The pretence that we tell people is that tea (or coffee) is better aerated, and the fire-hose of piping hot beverage straight between the eyes is integral to the process of making it taste awesome. Really it's about the experience of it and telling your friends. This is the vending machine I would like to make.
Also I have an idea for a restaurant.
Take 64 steaks, or better: 64 cows.
Divide the cows into two groups, 32 each, and name one heads and the other tails.
Flip a coin.
Whichever group of cows loses is butchered and the produce destroyed, rendered inedible.
Now take the winning group of 32 cows. Divide them in two. Flip a coin. 16 win, 16 are destroyed.
Repeat, repeat, repeat, you have 2 cows. Flip a coin, one wins, destroy the loser, make steaks out of the winner.
These steaks are from a lucky cow: it has won 6 times in a row, a winning steak from a winning streak.

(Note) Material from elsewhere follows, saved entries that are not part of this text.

-- ==== Sys2Proof/Tests/Slice0.lean ====
section
/-! SUPPORT. Tests of the model: what the well-formedness check refuses, single commands on small states, and for every
statement with hypotheses states that meet them, clause by clause, at the values where its clauses meet. -/

namespace Sys2Proof.Machine.Tests

/-! The states of the tests. -/

/-- The state after reset with its part changed. -/
def state (f : Part → Part) : State := { State.reset with part := f State.reset.part }

/-- The part after a command; every command answers a next state. -/
def after (i : Instr) (s : State) : Part :=
  match exec i s with
  | .next t => t.part
  | _ => s.part

/-- The command answers a next state that changes the part alone. -/
def runs (i : Instr) (s : State) : Bool :=
  match exec i s with
  | .next t => t == { s with part := t.part }
  | _ => false

theorem exec_of_runs (i : Instr) (s : State) (h : runs i s = true) :
    exec i s = .next { s with part := after i s } := by
  unfold runs at h
  unfold after
  split at h
  · rename_i t e
    simp only [e]
    exact congrArg _ (eq_of_beq h)
  · cases h

/-- The part with a ticket's record written. -/
def hold (n : TicketNo) (t : Ticket) (p : Part) : Part := p.updateTicket n fun _ => t

/-- A QUEUED ticket of a kind and origin. -/
def queued (k : TicketKind) (o : Origin) (r : Request := {}) : Ticket :=
  { state := .queued, kind := some k, origin := some o, tag := some 7, request := r }

/-- An ACTIVE ticket of a kind and origin. -/
def active (k : TicketKind) (o : Origin) (r : Request := {}) : Ticket :=
  { queued k o r with state := .active, progress := { startTime := some 0 } }

/-- The part after its first readings: every switch at rest, the flap CLOSED, the door CLOSED, the arm at home. -/
def rested (p : Part) : Part :=
  { p with
    sense.door := some .closed
    sense.waterPaddle := some .released
    sense.icePaddle := some .released
    sense.home := some .made
    sense.flap := some .released
    outlet.flap := .closed
    ice.state := .freezing
    ice.moldLoaded := true
    ice.freezeStart := some 0
    ice.homingDeadline := none
    defrost.iceCopy := .freezing }

/-- A head of the dispenser queue, alone in it, with the ticket out of the free list. -/
def withHead (t : Ticket) (p : Part) : Part :=
  hold 0 t { p with pool.queue := [0], pool.free := p.pool.free.tail }

/-- The line open for a user, with a work record. -/
def withLine (u : LineUser) (w : Work) (p : Part) : Part := { p with line := { p.line.openFor u with work := some w } }

/-- A work record of ticket 0 from the moment 0. -/
def work (pulses : Nat) (target : Option Nat) : Work :=
  { ticket := 0, pulses := pulses, target := target, openTime := { counted := 0, since := some 0 }, noFlowFrom := 0 }

/-- The part at a moment. -/
def moment (t : Nat) (p : Part) : Part := { p with clock.now := t }

/-- A defrost in a state, both controllers agreeing, with a cycle and its ticket. -/
def defrosting (st : DefrostState) (c : Cycle) (p : Part) : Part :=
  hold 1 (active .defrostCycle .defrost)
    { p with
      defrost.state := st
      defrost.cycle := some c
      ice.defrostCopy := st
      pool.defrostSlot := some 1 }

/-- A cycle begun and heated from the moment 0. -/
def cycle0 : Cycle := { startTime := 0, creditAtStart := 480, heatingStart := some 0, heatingFrom := some 0 }

/-- A channel whose ring is full of one value. -/
def ringed (ch : ChannelNo) (raw : Nat) (p : Part) : Part :=
  { p with sense.channels := p.sense.channels.set ch { ring := List.replicate 4 raw } }

/-- A channel in conversion. -/
def converting (ch : ChannelNo) (p : Part) : Part := { p with sense.scan.current := ch }

/-- A channel with two bad values behind it. -/
def failing (ch : ChannelNo) (p : Part) : Part := { p with sense.channels := p.sense.channels.set ch { badRun := 2 } }

/-- The fields of SUBMIT as R18 judges them, read from the spec's tables beside the decoder of the model. -/
def submitValid : List Byte → Bool
  | [code, present, a1, a0, form, flags, load, secs] =>
    let k := code.toNat
    let has (j : Nat) : Bool := present.getLsbD j
    let amount := a1.toNat * 256 + a0.toNat
    decide
      (1 ≤ k ∧ k ≤ 6 ∧ present.toNat < 16 ∧ flags.toNat < 8 ∧ (has 0 = true ↔ k = 1 ∨ k = 3 ∨ k = 5) ∧
        ((k = 1 ∨ k = 5) → 10 ≤ amount ∧ amount ≤ 4000) ∧ (k = 3 → 1 ≤ amount ∧ amount ≤ 200) ∧
        (has 1 = true ↔ k = 3 ∨ k = 4) ∧ (has 1 = true → form.toNat ≤ 1) ∧ (has 2 = true ↔ k = 6) ∧
        (has 2 = true → load.toNat ≤ 7) ∧ (has 3 = true ↔ k = 6 ∧ load.toNat ≠ 5) ∧
        (has 3 = true → 1 ≤ secs.toNat ∧ secs.toNat ≤ 60) ∧ ((k = 3 ∨ k = 4) → flags.getLsbD 2 = false) ∧
        (k = 6 → flags.toNat = 0))
  | _ => false

/-- The ice maker in a state, the Defrost Controller told. -/
def icing (st : IceState) (p : Part) : Part := { p with ice.state := st, defrost.iceCopy := st }

/-! Well-formedness: what the check refuses. -/

theorem test_wellFormed_longestPayload : (Instr.ping 0 0 (List.replicate 64 0)).wellFormed = true := by decide +kernel
theorem test_illFormed_longPayload : (Instr.ping 0 0 (List.replicate 65 0)).wellFormed = false := by decide +kernel
theorem test_illFormed_knownKind : (Instr.unknownKindCommand 0 0x54 0 []).wellFormed = false := by decide +kernel
theorem test_wellFormed_unknownKind : (Instr.unknownKindCommand 0 0x55 0 []).wellFormed = true := by decide +kernel
theorem test_illFormed_noBytes : (Instr.frameReceived 0 []).wellFormed = false := by decide +kernel
theorem test_wellFormed_oneByte : (Instr.frameReceived 0 [0xB7]).wellFormed = true := by decide +kernel

/-! The link. -/

/-- The frames of the PING example of chapter 9. -/
theorem test_ping_reply :
    (after (.ping 0 0 []) State.reset).link.reply =
      some [0xB7, 0x08, 0x81, 0x00, 0x00, 0x04, 0x46, 0x44, 0x34, 0x31, 0x38, 0x01, 0x83] := by decide +kernel

theorem test_ping_bytes :
    after (.frameReceived 0 [0x00, 0xB7, 0x00, 0x01, 0x00, 0x15]) State.reset = after (.ping 0 0 []) State.reset := by
  decide +kernel

theorem test_ping_badCheck :
    (after (.frameReceived 0 [0xB7, 0x00, 0x01, 0x00, 0x14]) State.reset).link.lastError = some .check := by
  decide +kernel

theorem test_readNotices_afterReset :
    (after (.readNotices 0 9 []) State.reset).link.reply.map (fun r => (r.drop 6).take 4) = some [0x00, 0x01, 0, 0] := by
  decide +kernel

theorem test_setNoticeMask_masks : (after (.setNoticeMask 0 0 [0x00, 0x01]) State.reset).attn = false := by decide +kernel

theorem test_unknownKind_refused :
    (after (.unknownKindCommand 0 0x7F 3 []) State.reset).link.reply = some (frameBytes 0xFF 3 [1, 4]) := by
  decide +kernel

theorem test_statusLength :
    (after (.status 0 0 []) State.reset).link.reply.map List.length = some 29 := by decide +kernel

/-- The gap row from 20 ms after the end of the last byte on; the tick once no byte that has begun in time can come. -/
theorem test_gap :
    let s := state fun p => { p with link.receiver := .gathering [1] 0 }
    (after (.gapTimeout 20026) s).link.lastError = none ∧ (after (.gapTimeout 20027) s).link.lastError = some .gap ∧
      .gapTimeout 0 ∉ (s.later 20520).dueEvents ∧ .gapTimeout 0 ∈ (s.later 20521).dueEvents := by decide +kernel

/-- The last byte of a PING taken as late as one begun in time can be ends its frame; 1 µs later the frame is discarded GAP,
and a byte of B7H begins a new one. -/
theorem test_gap_lateByte :
    let s := state fun p => { p with link.receiver := .gathering [0x00, 0x01, 0x00] 0 }
    (after (.frameReceived 20520 [0x15]) s).link.executing = some ⟨1, 0, []⟩ ∧
      (after (.frameReceived 20521 [0x15]) s).link.lastError = some .gap ∧
      (after (.frameReceived 20521 [0x15]) s).link.receiver = .hunting ∧
      (after (.frameReceived 20521 [0xB7]) s).link.receiver = .gathering [] 20521 := by decide +kernel

theorem test_secondCommand_waits :
    (after (.status 0 2 []) (state fun _ => after (.ping 0 1 []) State.reset)).link.inbox = [⟨2, 2, []⟩] := by
  decide +kernel

theorem test_replySent_next :
    (after (.replySent 0) (state fun p =>
      { p with link.reply := some [], link.executing := some ⟨1, 0, []⟩, link.inbox := [⟨2, 2, []⟩] })).link.executing =
      some ⟨2, 2, []⟩ := by decide +kernel

/-- A checkpoint: an inductive type is declared only when every theorem before it has been checked, so that the kernel
never has more than a section's tests to evaluate at once. -/
inductive Checkpoint1 where
  | passed

/-! Supervision. -/

theorem test_setParam_refusedShowsHeld :
    (after (.setParam 0 0 [3, 0, 0]) State.reset).link.reply.map (·.drop 4) =
      some ([3, 4, 3, 0x07, 0xD0] ++ [checkByte [5, 0x90, 0, 3, 4, 3, 0x07, 0xD0]]) := by decide +kernel

theorem test_setParam_target :
    (after (.setParam 0 0 [28, 0, 10]) State.reset).defrost.target = 600 := by decide +kernel

theorem test_lockLimits : (after (.lockLimits 0 0 []) State.reset).supervision.lock = true := by decide +kernel

theorem test_getParam : (after (.getParam 0 0 [46]) State.reset).link.reply.map List.length = some 12 := by decide +kernel

theorem test_restart_waitsForReply :
    (after (.restart 0 0 []) State.reset).link.restartPending = true ∧
      (after (.restart 0 0 []) State.reset).resetting = none := by decide +kernel

theorem test_silence_notYet :
    (after (.silenceExpiry 29999999) (state fun p =>
      { p with supervision.armed := true, supervision.silence := { counted := 0, since := some 0 } })).supervision.silent =
      false := by decide +kernel

theorem test_powerOn_thenEnd :
    after (.resetEnd 5) { State.reset with part := after (.powerOn 3) State.reset } = Part.reset := by decide +kernel

theorem test_lineReset_keepsLeak :
    (after (.lineReset 0) (state fun p => { p with line.leakLatch := true })).line.leakLatch = true := by decide +kernel

/-- A checkpoint. -/
inductive Checkpoint2 where
  | passed

/-! The Sense Unit. -/

theorem test_loadCurve_tooShort :
    (after (.loadCurve 0 0 [0, 0]) State.reset).link.reply.map (fun r => (r.drop 4).take 1) = some [3] := by decide +kernel

theorem test_getCurve_default :
    (after (.getCurve 0 0 [1]) State.reset).link.reply.map (fun r => (r.drop 6).take 5) =
      some [9, 0x0B, 0xB8, 0x02, 0x58] := by decide +kernel

/-- The three means of the examples after R38. -/
theorem test_throughCurve_examples :
    throughCurve defaultCurve 19701 = (.ok, -50) ∧ throughCurve defaultCurve 20280 = (.ok, -60) ∧
      throughCurve defaultCurve 10000 = (.ok, 193) := by decide +kernel

/-- Rounds 1 to 15 of Table 2-5. -/
theorem test_channel_table25 :
    (([19680, 19720, 19700, 19704, 65535, 65535, 312, 20100, 20140, 20180, 20200, 20240, 20260, 20300, 20320] :
      List Nat).foldl (fun c r => Channel.convert r c) {}).ring = [20240, 20260, 20300, 20320] := by decide +kernel

theorem test_readSensors_heldWithFresh :
    (after (.readSensors 0 0 [1, 0x3F]) State.reset).sense.scan.fresh =
      some { channels := [0, 1, 2, 3, 4, 5], left := none } := by decide +kernel

theorem test_fresh_notYet :
    (after (.readSensorsFreshReply 0) (state fun _ => after (.readSensors 0 0 [1, 1]) State.reset)).link.reply = none := by
  decide +kernel

/-- A FRESH request for all six channels is answered at the end of its sixth conversion (R40). -/
theorem test_fresh_allSix :
    (after (.conversionEnd 0 1000) (state fun p =>
      { p with
        sense.scan.current := 5
        sense.scan.rest := []
        sense.scan.fresh := some { channels := [0, 1, 2, 3, 4, 5], left := some 1 }
        link.executing := some ⟨0x30, 0, [1, 0x3F]⟩ })).link.reply.isSome = true := by decide +kernel

theorem test_conversion_joinsRing :
    (after (.conversionEnd 0 16800) State.reset).sense.channels[(0 : ChannelNo)].ring = [16800] := by decide +kernel

theorem test_conversion_thirdBad :
    (after (.conversionEnd 0 65535) (state fun p =>
      { p with sense.channels := p.sense.channels.set 0 { badRun := 2 } })).isPending .sensorFault = true := by
  decide +kernel

/-- A conversion that no row ends is ended at 65,535, and a later row finds that count (R28). -/
theorem test_conversion_longest :
    .conversionEnd 0 65535 ∉ (Part.reset.elapse 66534).dueEvents ∧
      .conversionEnd 0 65535 ∈ (Part.reset.elapse 66535).dueEvents ∧
      (after (.conversionEnd 70000 500) State.reset).sense.channels[(0 : ChannelNo)].last = some .opened := by
  decide +kernel

theorem test_thermistorDrive :
    Part.reset.thermistorDrive 0 = .high ∧ (Part.reset.elapse 999).thermistorDrive 0 = .high ∧
      (Part.reset.elapse 1000).thermistorDrive 0 = .released ∧ Part.reset.thermistorDrive 1 = .low := by decide +kernel

theorem test_firstReading_home :
    (after (.switchFirstReading 9999 (.home .made)) State.reset).ice.state = .homing ∧
      (after (.switchFirstReading 10000 (.home .made)) State.reset).ice.state = .freezing := by decide +kernel

theorem test_beam_full :
    (after (.beamFilterChange 4999999 .blocked) State.reset).ice.stock = 0 ∧
      (after (.beamFilterChange 5000000 .blocked) State.reset).ice.stock = 240 := by decide +kernel

/-- The level that a row tells is the level that READ_SENSORS reads (R39). -/
theorem test_beam_level :
    (after (.beamFilterChange 0 .blocked) State.reset).beamLevelByte = 0 ∧
      (after (.beamFilterChange 0 .clear) State.reset).beamLevelByte = 1 := by decide +kernel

By the magic of tapu - or, to put it another way, the Law of Association from the laws of magic - the lucky meat will carry with it the luck of the animal. By eating the lucky meat, the eater too becomes lucky. Imagine yourself being presented with, and eating, lucky meat, knowing that the meat has somehow been chosen, somehow won the lottery and ended up on your plate! Of course this is also a commentary on the wasteful nature of agro-industry, or maybe it's a commentary on what makes luxury items or the nature of scarcity and the tenuous non-existence of value, etc. Honestly it's about meat, when it comes down to it.
I think you could charge a lot more for lucky meat.
Some might argue that none of the cows are lucky.
A weblog by Matt Webb.
Korbo, Lorbo, Jeetbo.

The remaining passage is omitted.